Missives from a 14 year old

Post from Thailand: Totally beautiful combination of  map envelope and crab stamp
In writing this blog over the past few weeks, I have come to realise that I have always loved post - more so than I was particularly conscious of. In search of blogging inspiration this week, I ventured deep into the hazardous realm of my parents' backyard shed. I was looking for the aerogram that I remember once receiving from Grandma. I didn't find it - but I did find three shoe-boxes full of letters that I had packed away before going overseas in 1999 and have never thought of since. This tells us that as well as being a stamp collector and full time nerd, I am also a tragic hoarder.


Within the boxes of letters from my high school girlfriends (which I dared not read), there was a folder full of old pen pal letters. When I was fourteen I joined "International Penfriends" and as it turns out I have a whole bunch of letters from Japan, Thailand, Switzerland, Denmark and Indonesia dating from c.1995. I am pretty glad that I am a hoarder, because the letters are all quite beautiful.

Cool postmark on this Swiss envelope. And the stamp on the left is pretty gorgeous.
What is not beautiful, but quite funny, is that in my folder full of my old pen pal letters, I have kept drafts of some of my letters to my prospective pen pals. "Hi my name is Helen and I go to Mirboo North Secondary College" etc. Fairly tellingly, in my draft introductory letter I also wrote:
"My hobbies include netball and badminton. I like art, but I am not fantastic at it. And I collect lots of things. You name it, I collect it, basically. Stamps, soaps, business cards and GLO caps"
GLO Caps? What the hell are they? Well, actually I know what they are. Because along side the letters in the shoeboxes I found in the shed, there were also, you guessed it, GLO Caps. Sheesh. What a dork. I was onto something with the stamps though.


So my letters were pretty cheesy. What I think is particularly funny is the note to myself recording what I had included in  'Letter No. 2' to Damien Walsh, which I noted was written on apricot paper and sent on the 31.11.95. I told Damien:
  •  all about an embarrassing moment at badminton (I wonder what that was?)
  • that I have to share a bedroom with my little sister 
  • and that I had an excursion for my geography class to the beach at Inverloch.
Pretty exciting stuff from the life of a 14 year old. Meanwhile, some fourteen-year-olds are drinking, partying and generally running amok. I was drafting pen pal letters.
Apparently I wasn't always so prompt with my replies...

So, in delving into my parents shed (a dangerous thing to do at the best of times) I did not find the aerogram that I was looking for, but I did find a whole collection of  'post'. And I also found that I told a lie in my first blog post, as I have actually received more than one aerogram in my life. I received one from a pen pal when I was fourteen. And here it is, 16 years later:

Featuring a hot air balloon! Love it.

Sunday 25 March 2012

Sunday Stamps: Spring/Flowers Autumn/Trees




This is my first time participating in Viridian's Sunday Stamps, and I hope that I will be forgiven for stretching the theme of flowers/springtime just a tad. I am, generally speaking, not really a floral sort of girl, and I live in the southern hemisphere. These are my excuses.  
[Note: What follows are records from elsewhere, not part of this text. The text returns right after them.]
@[simp] theorem tickCycle_seen (xe : Extent) (f0 : Nat) (s : State) (xh : xe.covers [.dev, .auth, .frame, .fresh, .seqs, .log, .time, .table, .fab, .quays, .lanes, .exec, .sched, .tide, .pen, .mir, .boot, .cal, .port] [] = true) (xha : xe.all = true) :
    State.seen xe (tickCycle f0 s) = State.seen xe s := by
  simp only [Extent.covers, List.all_cons, List.all_nil, Bool.and_true, Bool.true_and, Bool.and_eq_true] at xh
  have xhr : ∀ f, xe.r f = true := fun f => xe.r_of_all f xha
  unfold tickCycle
  simp [xh, xha, xhr]

@[simp] theorem frameTick_seen (xe : Extent) (s : State) (xh : xe.covers [.dev, .auth, .frame, .fresh, .locked, .seqs, .log, .rdata, .time, .table, .fab, .quays, .lanes, .tiles, .exec, .sched, .tide, .pen, .mir, .boot, .cal, .port] [] = true) (xha : xe.all = true) :
    State.seen xe (frameTick s) = State.seen xe s := by
  simp only [Extent.covers, List.all_cons, List.all_nil, Bool.and_true, Bool.true_and, Bool.and_eq_true] at xh
  have xhr : ∀ f, xe.r f = true := fun f => xe.r_of_all f xha
  unfold frameTick
  simp [xh, xha, xhr]

end Sys2Proof.Machine
end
Although Melbourne so regularly experiences four seasons in one day (just as Crowded House sang), Autumn is the official season, so that is the one I thought I would pay homage to here. Thus, in a happily Autumnal frame of mind, I have chosen some pretty gorgeous flowering tree stamps to share (so I am sort of on-theme, right?).
 

These stamps come courtesy of my Grandma Nellie. And also courtesy of my Grandma Nellie is her (slightly out of date) 1980 catalogue of Australian Stamps, which tells me that these tree stamps were released in June 1978.

I think these stamps are so exquisite, partly because of the beautiful matte colours used, and the strikingly simple designs; and partly because the trees illustrated are so distinctively Australian. I can't even pick a favourite stamp from this series!


I hope you have enjoyed these stamps as much as I have. Thanks for letting me participate in Sunday Stamps!

 






Wednesday 21 March 2012

Maps and Stamps


Part of the reason that I am so open about my nerdy interest in stamps is that I work in an extremely nerdy office. I work for an archaeology consultancy based in Melbourne, and I have truly found my people there. At work, there is a girl with a sand collection, a girl with a rock collection and a boy and a girl who are both crazy about Lego. My boss collects vintage jigsaw puzzles with English country scenes on them. We are all complete nerds - there is no two ways about it.

But being around nerds is quite liberating, and I am in a place where I can vocalise my love of stamps without being laughed out of town. Well, almost. Ben, who is a rock art nerd, thought stamps were off the scale of nerdy. An 11 out of 10 on the geek-o-metre. Humpf.

It is also known around our office that I am particularly fond of maps. I like making maps, I like looking at maps, I like collecting maps (particularly Melways). Ben, the rock art nerd, was one day scoffing at my love of stamps, and remarked "Ha! Imagine if you had a stamp with a map on it! Your head would explode!"
Hell yeah, I thought. Maps on stamps would be TOTALLY COOL. What an awesome idea!


Luckily the lovely Kris was in the room to back me up when Ben was busy mocking stamps (and me). That night I went home and did a little big of googling and discovered that I was not alone, that there was a whole society dedicated to maps on stamps: the CartoPhilatelic Society! Who knew?!

The next day I very excitedly mentioned the CartoPhilatelic Society to Ben, who was not impressed; and to Kris, who may not have been impressed, but very kindly let me rabbit on about maps and stamps anyway. I did not think much more of this exchange and happily went off on a two week holiday to Samoa. But when I got back from holidays, waiting on my desk was a little packet. A little packet full of stamps, each one featuring a little map!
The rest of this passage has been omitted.